Trening na małej przestrzeni pomaga w dużej piłce

12.07.18Utworzono
/uploads/assets/1178/juszczakkkk.jpg
Francja zagra z Chorwacją w finale piłkarskich mistrzostw świata, ale są tacy, którzy zerkają na mistrzostwa także pod kątem futsalowym - np. były szkoleniowiec pierwszej futsalowej reprezentacji Polski, Gerard Juszczak, który był w Rosji w sztabie Adama Nawałki jako trener analityk.

I jakie ma refleksje?

 

- Wielu zawodników osiąga w mistrzostwach świata życiową formę, ale też niejednokrotnie swoich walorów nie potwierdzają ci, na których liczono - zauważa Juszczak. - Wpływ na to ma wiele czynników.

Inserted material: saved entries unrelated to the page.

/-- Does the ring record the slot of tick t (R187)? -/
def Ring.records (r : Ring) (t : Nat) : Bool :=
  r.started && (r.state == .running || (r.state == .triggered && decide (t < r.freezeTick)))

/-- Record the slot of tick t in the open page, closing and opening pages as R188 states, and give its place. -/
def State.ringPlace (s : State) (t : Nat) (use : SlotUse) (pos : Nat) : State × Option (Nat × Nat) :=
  if !s.ring.records t then (s, none)
  else
    let gangNow := s.cap.gangAt t
    let full := match s.ring.opened with
      | none => false
      | some p => decide (8128 ≤ p.count) || (p.gang.isSome != gangNow) || p.bank != s.conv.bank
          || (match use with | .urgent _ => decide (12 ≤ p.urgents.length) | _ => false)
    let s1 := if full then s.closeRingPage else s
    let s2 := if s1.ring.opened.isNone then s1.openRingPage t else s1
    match s2.ring.opened with
    | none => (s2, none)
    | some p =>
      let i := p.count
      let holdsTrig := s2.ring.state == .triggered && s2.ring.trigTick == t
      let p1 := { p with
        count := i + 1, trig := p.trig || holdsTrig,
        listPos := match use with | .scan _ => some (p.listPos.getD pos) | .zero => some (p.listPos.getD pos) | _ => p.listPos,
        phase := match use with | .gang k _ => some (p.phase.getD (k % s.cap.k)) | _ => p.phase,
        urgents := match use with | .urgent c => p.urgents ++ [(c, i)] | _ => p.urgents }
      let s3 := { s2 with ring := { s2.ring with opened := some p1 } }
      (if holdsTrig then s3.setLive K.TRIG_SEQ p1.seq else s3, some (p1.seq, i))

/-- Store a corrected code in its ring place (R187), if the place still stands. -/
def State.ringStore (s : State) (place : Option (Nat × Nat)) (code : Nat) : State :=
  match place with
  | none => s
  | some p => s.writeBytes (ringCellAddr p) (leBytes 2 code)

/-- Mark the page that holds a tick with TRIG, and give its sequence number. -/
def markTrig (t : Nat) (ps : List RingPage) : List RingPage :=
  ps.map (fun p => if p.stamp.tick ≤ t ∧ t < p.endTick then { p with trig := true } else p)

/-- Post the captures armed for a ring trigger (R179: at level 0 on the trigger tick, start on the next tick). -/
def State.armOnTrigger (s : State) : State :=
  if s.cap.state = .armed ∧ s.cap.whenMode = 2 ∧ s.cap.startTick = none then
    let c0 := s.cap.chs.headD 0
    let target := if c0 < 128 then c0 % 64 else 0x40
    let s1 := { s with cap := { s.cap with startTick := some (s.fab.tick + 1), level := 0 } }
    s1.postLane .capture 0 target 0 0 []
  else s
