-- ==== Sys2Proof/Machine/Store.lean ====
section
/-! DEFINITION. The persistent store: etches (Table 11.6), recall (R319 to R321), error correction (R305), scrub (R324) and
the bytes the data port shows (R302, R303, R325, R326). -/

namespace Sys2Proof.Machine

/-! ### Page contents and copies -/

/-- Class P or C values homed in a page: those of the area in use from the objects, those of the other area from its own
values. -/
def State.pageVals (s : State) (p : Nat) : FMap Nat :=
  if p < 128 then
    if p / 64 = s.area then
      s.objs.filter (fun kv => keyClass kv.1 == .p && homePage s.area kv.1 == p)
    else s.otherArea.filter (fun kv => homePage (1 - s.area) kv.1 == p)
  else if p < 144 then s.objs.filter (fun kv => keyClass kv.1 == .c && homePage s.area kv.1 == p)
  else []

/-- What working memory holds in a page. -/
def State.pageData (s : State) (p : Nat) : PageData :=
  { cells := s.mem.filter (fun c => pageOf c.1 == p), vals := s.pageVals p }

/-- The page information of a page that neither recall nor an etch has met. -/
def PageInfo.blank : PageInfo := ⟨0, false, false, [], 0⟩

/-- What is known of a page. -/
def Store.infoOf (t : Store) (p : Nat) : PageInfo := fget t.info p PageInfo.blank

/-- Is a copy done (R319), voidness aside? -/
def Copy.done (c : Copy) : Bool := c.hdrOk && !c.uncorr && c.commit && c.dataOk

/-- Is a copy sound (R319)? -/
def Copy.sound (c : Copy) : Bool := c.hdrOk && !c.uncorr

/-- Copy A (0) or B (1) of a page; none is blank. -/
def Store.copy (t : Store) (p i : Nat) : Option Copy := flook t.shadow (2 * p + i)

/-- Of two copies, the done one, or the one with the later COPY_SEQ (R319): its index. -/
def latestDone (a b : Option Copy) : Option Nat :=
  match a.filter Copy.done, b.filter Copy.done with
  | some x, some y => if countLater y.copySeq x.copySeq then some 1 else some 0
  | some _, none => some 0
  | none, some _ => some 1
  | none, none => none

/-- Is the block of an ETCH_SEQ complete among the P0 and P1 copies (R320)? -/
def blockComplete (cs : List (Nat × Copy)) (seq : Count) : Bool :=
  match cs.find? (fun c => c.2.etchSeq == seq && decide (0 < c.2.blockN)) with
  | some c => decide (c.2.blockN ≤ (cs.filter (fun x => x.2.etchSeq == seq && x.2.done)).length)
  | none => false

/-- c of R320: the latest ETCH_SEQ whose block is complete. -/
def lastComplete (cs : List (Nat × Copy)) : Option Count :=
  leastBy (fun a b => countLater a b) ((cs.map (fun c => c.2.etchSeq)).filter (blockComplete cs))

/-- Is a P0 or P1 copy void (R320)? Without any complete block every such copy is void (DEDUCED: R43 keeps blocks whole). A copy
whose header does not match shows no ETCH_SEQ. -/
def voidCopy (c : Option Count) (x : Copy) : Bool :=
  match c with
  | some q => x.hdrOk && countLater x.etchSeq q
  | none => true

/-- The P0 and P1 copies. -/
def Store.p01 (t : Store) : List (Nat × Copy) := t.shadow.filter (fun c => decide (c.1 / 2 < 192))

Co do zawodników mających w swoim życiorysie futsal, to bez względu na rangę imprezy "mała piłka" nie przeszkadza w niczym. Treningi na małej przestrzeni, z ciągłym atakiem przeciwnika, pozwalają mieć większe szanse w "dużej piłce". Szybkość reakcji, gra na jeden-dwa kontakty, to wszystko co charakteryzuje futsal, a jest również obecne w futbolu. Ne można jednoznacznie oceniać komu pomógł futsal, a komu nie, ponieważ trzeba pamiętać, że jest to sport. To, że np. Cristiano Ronaldonie zagra w finale mistrzostw świata, nie znaczy, że jemu futsal się nie przydał... Cieszy to, że sam zawodnik na każdym kroku podkreśla jak wiele zawdzięcza treningom futsalu w początkowej fazie kariery piłkarskiej - kończy Juszczak.